*Exercise details*.
Your answer should consist of the lines in the following data that contain "Decoding".

(Stored data entries)
▽

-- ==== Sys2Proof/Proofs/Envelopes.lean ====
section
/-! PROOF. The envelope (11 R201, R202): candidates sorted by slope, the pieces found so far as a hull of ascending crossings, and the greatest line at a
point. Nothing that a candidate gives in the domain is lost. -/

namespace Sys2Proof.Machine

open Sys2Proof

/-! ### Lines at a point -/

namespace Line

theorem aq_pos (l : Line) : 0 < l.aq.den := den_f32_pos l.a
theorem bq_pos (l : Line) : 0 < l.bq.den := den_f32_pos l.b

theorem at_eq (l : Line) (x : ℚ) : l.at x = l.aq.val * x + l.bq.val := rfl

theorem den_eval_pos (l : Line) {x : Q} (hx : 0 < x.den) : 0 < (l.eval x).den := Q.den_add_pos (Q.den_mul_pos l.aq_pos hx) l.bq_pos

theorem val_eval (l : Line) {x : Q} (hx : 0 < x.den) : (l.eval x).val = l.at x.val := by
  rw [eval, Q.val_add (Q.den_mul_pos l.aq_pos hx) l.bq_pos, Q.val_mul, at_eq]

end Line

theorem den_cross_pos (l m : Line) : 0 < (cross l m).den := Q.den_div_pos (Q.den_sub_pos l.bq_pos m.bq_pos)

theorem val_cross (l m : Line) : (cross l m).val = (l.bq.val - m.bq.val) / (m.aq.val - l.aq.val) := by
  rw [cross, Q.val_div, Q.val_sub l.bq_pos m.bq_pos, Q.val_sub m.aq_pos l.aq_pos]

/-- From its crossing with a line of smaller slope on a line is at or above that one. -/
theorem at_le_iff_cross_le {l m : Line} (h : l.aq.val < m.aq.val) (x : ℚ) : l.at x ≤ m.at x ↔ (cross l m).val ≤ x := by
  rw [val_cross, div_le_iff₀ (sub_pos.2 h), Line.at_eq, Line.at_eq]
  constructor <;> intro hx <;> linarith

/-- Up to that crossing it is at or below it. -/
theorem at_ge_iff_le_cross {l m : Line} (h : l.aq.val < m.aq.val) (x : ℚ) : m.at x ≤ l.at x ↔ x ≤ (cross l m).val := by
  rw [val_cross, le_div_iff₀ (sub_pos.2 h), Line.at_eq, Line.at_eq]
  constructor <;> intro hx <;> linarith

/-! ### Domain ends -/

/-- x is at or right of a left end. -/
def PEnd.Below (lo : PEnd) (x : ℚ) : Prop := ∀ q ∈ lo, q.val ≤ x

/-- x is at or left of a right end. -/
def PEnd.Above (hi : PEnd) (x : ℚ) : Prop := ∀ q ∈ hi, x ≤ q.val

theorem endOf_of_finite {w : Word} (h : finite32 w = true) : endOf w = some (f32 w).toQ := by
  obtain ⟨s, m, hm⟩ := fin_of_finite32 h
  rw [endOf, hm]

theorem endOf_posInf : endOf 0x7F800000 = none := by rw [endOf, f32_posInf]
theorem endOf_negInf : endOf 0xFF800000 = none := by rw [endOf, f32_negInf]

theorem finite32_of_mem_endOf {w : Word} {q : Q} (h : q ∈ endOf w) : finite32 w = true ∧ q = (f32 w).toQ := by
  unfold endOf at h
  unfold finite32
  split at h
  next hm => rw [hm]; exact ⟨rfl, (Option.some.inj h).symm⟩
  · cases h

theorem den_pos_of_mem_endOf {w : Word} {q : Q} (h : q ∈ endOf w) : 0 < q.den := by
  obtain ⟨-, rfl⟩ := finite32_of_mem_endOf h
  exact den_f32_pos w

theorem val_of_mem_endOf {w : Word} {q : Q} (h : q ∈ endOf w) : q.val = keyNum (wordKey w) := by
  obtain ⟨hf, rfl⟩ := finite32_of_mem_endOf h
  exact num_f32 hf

△
▽

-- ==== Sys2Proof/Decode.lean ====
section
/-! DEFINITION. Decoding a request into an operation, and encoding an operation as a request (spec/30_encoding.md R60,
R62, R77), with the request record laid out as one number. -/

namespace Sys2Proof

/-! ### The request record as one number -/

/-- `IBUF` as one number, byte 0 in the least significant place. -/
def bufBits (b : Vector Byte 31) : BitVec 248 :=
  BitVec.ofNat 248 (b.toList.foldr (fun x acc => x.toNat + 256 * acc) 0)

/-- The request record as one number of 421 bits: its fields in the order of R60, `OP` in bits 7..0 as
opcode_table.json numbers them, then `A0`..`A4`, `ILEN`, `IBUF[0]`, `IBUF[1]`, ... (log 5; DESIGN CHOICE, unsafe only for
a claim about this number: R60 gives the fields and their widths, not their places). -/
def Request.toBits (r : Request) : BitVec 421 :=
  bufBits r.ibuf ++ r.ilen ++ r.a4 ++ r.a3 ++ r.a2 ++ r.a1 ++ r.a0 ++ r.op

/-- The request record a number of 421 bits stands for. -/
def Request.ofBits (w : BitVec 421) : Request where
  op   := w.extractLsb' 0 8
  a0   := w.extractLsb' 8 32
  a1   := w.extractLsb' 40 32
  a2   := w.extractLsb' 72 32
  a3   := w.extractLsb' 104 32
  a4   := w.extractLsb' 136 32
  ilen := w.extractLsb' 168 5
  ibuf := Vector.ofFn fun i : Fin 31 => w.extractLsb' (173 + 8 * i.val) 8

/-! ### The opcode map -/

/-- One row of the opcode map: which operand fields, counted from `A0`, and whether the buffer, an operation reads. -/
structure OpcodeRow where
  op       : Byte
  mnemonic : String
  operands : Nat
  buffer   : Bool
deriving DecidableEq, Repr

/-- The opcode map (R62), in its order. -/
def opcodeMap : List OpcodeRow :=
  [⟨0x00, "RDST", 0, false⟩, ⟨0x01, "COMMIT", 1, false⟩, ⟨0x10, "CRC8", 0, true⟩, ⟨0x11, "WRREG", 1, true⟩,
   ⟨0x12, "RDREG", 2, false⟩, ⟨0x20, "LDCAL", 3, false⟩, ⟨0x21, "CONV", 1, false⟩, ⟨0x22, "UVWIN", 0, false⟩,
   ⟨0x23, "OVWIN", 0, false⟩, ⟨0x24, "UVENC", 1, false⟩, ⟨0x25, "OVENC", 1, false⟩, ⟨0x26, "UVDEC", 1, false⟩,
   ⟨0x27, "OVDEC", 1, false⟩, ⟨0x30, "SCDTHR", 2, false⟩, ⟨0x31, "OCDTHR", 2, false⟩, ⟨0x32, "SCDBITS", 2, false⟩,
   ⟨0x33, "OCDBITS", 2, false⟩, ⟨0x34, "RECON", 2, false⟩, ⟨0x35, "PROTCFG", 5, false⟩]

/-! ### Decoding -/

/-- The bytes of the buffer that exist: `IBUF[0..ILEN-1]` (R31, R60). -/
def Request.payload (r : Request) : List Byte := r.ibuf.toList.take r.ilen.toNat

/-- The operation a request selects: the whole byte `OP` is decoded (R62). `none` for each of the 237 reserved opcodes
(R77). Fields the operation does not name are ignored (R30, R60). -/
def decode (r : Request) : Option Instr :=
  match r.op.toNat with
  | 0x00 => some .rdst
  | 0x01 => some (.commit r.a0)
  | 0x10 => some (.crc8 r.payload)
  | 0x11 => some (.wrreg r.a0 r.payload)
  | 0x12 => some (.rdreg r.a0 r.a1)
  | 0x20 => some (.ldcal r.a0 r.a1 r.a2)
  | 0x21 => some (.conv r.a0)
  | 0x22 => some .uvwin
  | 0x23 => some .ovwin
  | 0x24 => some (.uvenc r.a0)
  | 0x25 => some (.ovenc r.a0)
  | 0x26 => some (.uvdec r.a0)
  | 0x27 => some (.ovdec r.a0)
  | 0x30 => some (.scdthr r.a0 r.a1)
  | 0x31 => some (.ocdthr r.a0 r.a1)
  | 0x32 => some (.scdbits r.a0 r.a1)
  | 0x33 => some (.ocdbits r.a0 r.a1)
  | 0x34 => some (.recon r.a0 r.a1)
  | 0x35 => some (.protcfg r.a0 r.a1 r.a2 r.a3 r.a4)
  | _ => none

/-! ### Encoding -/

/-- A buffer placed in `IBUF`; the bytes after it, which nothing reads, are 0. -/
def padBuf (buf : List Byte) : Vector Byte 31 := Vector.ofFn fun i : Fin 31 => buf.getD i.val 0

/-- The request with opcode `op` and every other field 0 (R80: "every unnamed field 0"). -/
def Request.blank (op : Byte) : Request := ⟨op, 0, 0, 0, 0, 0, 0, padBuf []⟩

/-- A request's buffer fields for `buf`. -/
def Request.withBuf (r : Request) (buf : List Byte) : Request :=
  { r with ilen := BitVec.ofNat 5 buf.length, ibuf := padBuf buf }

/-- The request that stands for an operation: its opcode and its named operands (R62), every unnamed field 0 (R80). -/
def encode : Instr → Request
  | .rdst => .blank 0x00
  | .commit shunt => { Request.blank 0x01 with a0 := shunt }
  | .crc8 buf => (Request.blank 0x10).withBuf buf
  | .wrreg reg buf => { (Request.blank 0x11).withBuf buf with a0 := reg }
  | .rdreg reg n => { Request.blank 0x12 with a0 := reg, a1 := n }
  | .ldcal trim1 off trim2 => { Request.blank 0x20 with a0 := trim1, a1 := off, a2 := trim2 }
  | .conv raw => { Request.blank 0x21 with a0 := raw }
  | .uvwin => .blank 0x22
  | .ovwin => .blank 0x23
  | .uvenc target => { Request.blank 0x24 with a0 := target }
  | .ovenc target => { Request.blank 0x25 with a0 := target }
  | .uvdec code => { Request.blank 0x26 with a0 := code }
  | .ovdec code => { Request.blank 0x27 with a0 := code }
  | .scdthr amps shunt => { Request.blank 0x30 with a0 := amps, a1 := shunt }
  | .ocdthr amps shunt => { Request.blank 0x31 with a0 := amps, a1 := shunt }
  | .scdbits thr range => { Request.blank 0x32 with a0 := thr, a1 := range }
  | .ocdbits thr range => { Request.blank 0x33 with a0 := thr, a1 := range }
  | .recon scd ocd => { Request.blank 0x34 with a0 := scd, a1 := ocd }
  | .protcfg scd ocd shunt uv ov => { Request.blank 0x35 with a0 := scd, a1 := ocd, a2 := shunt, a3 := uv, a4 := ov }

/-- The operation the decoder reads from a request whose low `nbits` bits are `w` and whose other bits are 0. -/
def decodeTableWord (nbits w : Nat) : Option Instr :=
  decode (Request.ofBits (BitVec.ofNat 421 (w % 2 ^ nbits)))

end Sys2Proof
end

△

*Reply*.
/-! DEFINITION. Decoding a request into an operation, and encoding an operation as a request (spec/30_encoding.md R60,
/-! ### Decoding -/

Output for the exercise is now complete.